- Developer: Wise Owl Software
- Publisher: CRL Group
- Platforms: Commodore 16, Plus/4, Commodore 64, ZX Spectrum, Amstrad CPC
- Release: 1987
- Genre: Scrolling shooter

= Death or Glory (video game) =

1987 scrolling shooter video game

Death or Glory is a multidirectional scrolling shooter developed by Wise Owl Software and published by CRL Group in 1987 for the Commodore 64, Commodore 16, Plus/4, ZX Spectrum, and Amstrad CPC. The player pilots a spaceship and encounters an alien invasion that they then have to defeat. The game received average to negative reviews.

== Gameplay ==

The player pilots a "spacedozer" destroying empty space stations, and asteroids from space highways. The player is given work orders to investigate a remote location that turns out to be an alien invasion. The player is forced to engage the fleet before it arrives at their home island planet of New Stratford.

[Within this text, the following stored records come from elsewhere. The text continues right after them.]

/-! ### Rows -/

/-- A hint's 64-bit value (R320). -/
def Hint.word (h : Hint) : Nat := h.fp % 2 ^ 45 * 2 ^ 19 + h.loc % 65536 * 8 + h.pan % 4 * 2 + ofBool h.valid
def Hint.ofWord (w : Nat) : Hint := ⟨w / 2 ^ 19, bits w 18 3, bits w 2 1, bit w 0⟩

/-- A node entry from its octets (R317). -/
def NodeEntry.ofOctets (b : List Byte) : NodeEntry :=
  let c := fld b 0x0C 1
  { eui := BitVec.ofNat 64 (fld b 0 8), short := fld b 8 2, loc := fld b 0x0A 2, pan := c % 4, valid := bit c 2
    preplaced := bit c 3, pinned := bit c 4, quarantine := bit c 5, adopted := bit c 6, hintless := bit c 7
    qreason := fld b 0x0D 1 % 8, fcNone := bit (fld b 0x0D 1) 3, lastSeq := fld b 0x0E 1, hopDist := fld b 0x0F 1
    lastFc := fld b 0x10 4, dlFc := fld b 0x14 4, keySlot := fld b 0x18 2, keyEpoch := fld b 0x1A 2
    hopMin := fld b 0x1C 1, airClass := fld b 0x1D 1, policer := fld b 0x1E 2, touch := fld b 0x20 4
    setEpoch := fld b 0x24 2, user := BitVec.ofNat 64 (fld b 0x28 8) }

/-- A route entry from its octets (R325). -/
def RouteEntry.ofOctets (b : List Byte) : RouteEntry :=
  let f := fld b 1 1
  { pan := fld b 0 1, valid := bit f 0, quarantine := bit f 1, mark := bit f 2, target := fld b 2 2, expires := fld b 8 6
    setEpoch := fld b 0x0E 2, hopList := (List.range (min 8 (fld b 4 1))).map (fun i => fld b (0x10 + 2 * i) 2) }

/-- A prefix entry from its octets (R327). -/
def PrefixEntry.ofOctets (b : List Byte) : PrefixEntry :=
  let f := fld b 0x11 1
  { pfx := slice b 0 16, len := fld b 0x10 1, valid := bit f 0, quarantine := bit f 1, mark := bit f 2, kind := fld b 0x12 1
    context := fld b 0x13 1, target := fld b 0x14 2, prog := fld b 0x16 1, cls := fld b 0x17 1, setEpoch := fld b 0x18 2
    user := slice b 0x1A 6 }

/-- A neighbour's record (R222). -/
def Nbr.octets (n : Nbr) : List Byte :=
  le 8 n.eui.toNat ++ le 2 n.panId ++ le 2 n.chip ++
    le 1 (ofBool n.valid + 2 * ofBool n.lost + 4 * ofBool n.timeRef + 8 * ofBool n.learned) ++ le 1 n.misses ++
    le 2 (pat 16 n.rssi) ++ le 8 n.syncTime ++ le 6 n.theirEpoch ++ le 1 n.lane ++ le 1 0

def Nbr.ofOctets (b : List Byte) : Nbr :=
  let s := fld b 0x0C 1
  { eui := BitVec.ofNat 64 (fld b 0 8), panId := fld b 8 2, chip := fld b 0x0A 2, valid := bit s 0, lost := bit s 1
    timeRef := bit s 2, learned := bit s 3, misses := fld b 0x0D 1, rssi := sext 16 (fld b 0x0E 2)
    syncTime := fld b 0x10 8, theirEpoch := fld b 0x18 6, lane := fld b 0x1E 1 }

/-- Row r of a node bank: 4 slots of an entry and two hints (R316, R317). -/
def Mord.nodeRow (m : Mord) (r : Nat) : List Byte :=
  (List.range 4).flatMap (fun w =>
    (m.nodes.get {} (4 * r + w)).octets ++ le 8 (m.hints.get {} (8 * r + 2 * w)).word ++
      le 8 (m.hints.get {} (8 * r + 2 * w + 1)).word)

/-- Rows of two entries. -/
def Mord.routeRow (m : Mord) (r : Nat) : List Byte := (m.routes.get {} (2 * r)).octets ++ (m.routes.get {} (2 * r + 1)).octets
def Mord.pfxRow (m : Mord) (r : Nat) : List Byte := (m.pfxs.get {} (2 * r)).octets ++ (m.pfxs.get {} (2 * r + 1)).octets

/-- Put a row into the state; an entry that is not valid is no entry. -/
def Mord.setNodeRow (m : Mord) (r : Nat) (b : List Byte) : Mord :=
  (List.range 4).foldl (fun (m : Mord) w =>
    let e := NodeEntry.ofOctets (slice b (64 * w) 48)
    let h := fun i => Hint.ofWord (fld b (64 * w + 48 + 8 * i) 8)
    { m with
      nodes := m.nodes.set {} (4 * r + w) (if e.valid then e else {})
      hints := (m.hints.set {} (8 * r + 2 * w) (if (h 0).valid then h 0 else {})).set {} (8 * r + 2 * w + 1)
        (if (h 1).valid then h 1 else {}) }) m

def Mord.setRouteRow (m : Mord) (r : Nat) (b : List Byte) : Mord :=
  [0, 1].foldl (fun (m : Mord) w =>
    let e := RouteEntry.ofOctets (slice b (32 * w) 32)
    { m with routes := m.routes.set {} (2 * r + w) (if e.valid then e else {}) }) m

The player pilots a spacedozer that they use to destroy individual alien ships or pieces of alien mothership. The player can use the fire button to drop bombs and rip through the mothership's hull or ram enemy ships to destroy them.

== Reception ==

Sinclair User gave Death or Glory 6/10 and called it fun but lacking any stand-out features, describing it as "nothing really to complain about". The reviewer noted original theme, good graphics and controls. Commodore Computing International rated the game "crisp" and acknowledged that the game wasn't "half bad". They noted graphics and gameplay as stronger points. Your Sinclair gave the game 4/10 and advised readers to avoid the game. Zzap64! rated the game at 37%, calling it an "average attempt" and giving particularly low scores to lastability and value. They described it as decently presented, however with repetitive and uninteresting gameplay. Aktueller Software Markt gave the game's demo version's graphics and sound 8/10, and noted it for decent gameplay. They remarked that CLR had produced better games. In a review of Alien Destruction Set, Ahoy! describe the graphics as nice and gameplay as entertaining. Reviewers noted lack of instructions and feedback for using the attack button to damage the mothership. Reviewers also noted game's over-hyped promotional material, which did not translate to gameplay.